BookmarkSubscribeRSS Feed
🔒 This topic is solved and locked. Need further help from the community? Please sign in and ask a new question.
Jack_Sabbath
Calcite | Level 5

Hello SAS community,

 

I am new to SAS programming. I have a data set with say, 20 variables. Suppose that I want to set up a one-to-one correspondence between these variables and variables called x_1, x_2,...,x_20. I have more of a mathematical background and find it is much easier to perform calculations and other procedures when we refer to the ith variable as x_i rather than ith-variable-name, which in my view streamlines subsequent programming. From what I understand, these data sets are essentially matrices, in something like MATLAB one can specify a column (variable) simply as x(:,j), this is where my intuition is coming from, however I am struggling to find similar analogies in SAS.  

 

Is there a straight forward way to map k non-indexed variables {var,bar,car,....,zar} to {x1,x2,...,xk} and back again?

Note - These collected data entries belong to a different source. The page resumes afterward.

-- ==== Sys2Proof/Proofs/Scope.lean ====
section
/-! The statements of spec/00_scope.md. -/

namespace Sys2Proof.Machine

/-- Settles O2, from the equations of `step` for no event and for an input that decodes. -/
theorem stepRunsDecodedInstruction : Obligations.StepRunsDecodedInstruction := by
  unfold Obligations.StepRunsDecodedInstruction
  exact fun s => ⟨step_of_no_event, fun _ _ _ he hx _ => step_of_decoded he hx⟩

/-- Settles O56, by the kind of the first waiting event. -/
theorem everyPresentableEventCompletes : Obligations.EveryPresentableEventCompletes := by
  unfold Obligations.EveryPresentableEventCompletes
  intro s hch hrings hp
  cases he : s.events with
  | nil => exact ⟨s, step_of_no_event he⟩
  | cons e rest =>
    have hpe : Presentable s e := hp e (by rw [he]; rfl)
    cases e with
    | input x => exact step_input_completes hch hrings he hpe
    | hostMemRead addr n => exact ⟨_, (step_of_hostMemRead he).trans (hostMemRead_inside hpe)⟩
    | hostMemWrite addr v =>
      obtain ⟨t, ht, -⟩ := memWrite_inside { s with events := rest } addr v hpe
      exact ⟨t, (step_of_hostMemWrite he).trans ht⟩

end Sys2Proof.Machine
end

Another question: Does there exist a function which I can apply to a data set which returns the number of variables?

 

Thank you for taking the time to read this

1 ACCEPTED SOLUTION

Accepted Solutions
ChrisNZ
Tourmaline | Level 20

The double dash syntax might help you to make arrays perfectly dynamic.

Consider this:

 

data NEW;
  FIRST_VAR=1;
  set SASHELP.CLASS(obs=1);
  LAST_VAR=1;
  array NUM_VARS[*] FIRST_VAR - numeric   - LAST_VAR;
  array CHR_VARS[*] FIRST_VAR - character - LAST_VAR;
  putlog '***NUM VARS***';
  do I=2 to dim(NUM_VARS)-1;  %* ignore first and last num as they are not in the data set;
    putlog NUM_VARS[I]=;
  end;
  putlog '***CHAR VARS***';
  do I=1 to dim(CHR_VARS);
    putlog CHR_VARS[I]=;
  end;
run;

***NUM VARS***
Age=14
Height=69
Weight=112.5
***CHAR VARS***
Name=Alfred
Sex=M

  

Note how the array only picks up variables already in the PDV when defined. Variable I is not in the array.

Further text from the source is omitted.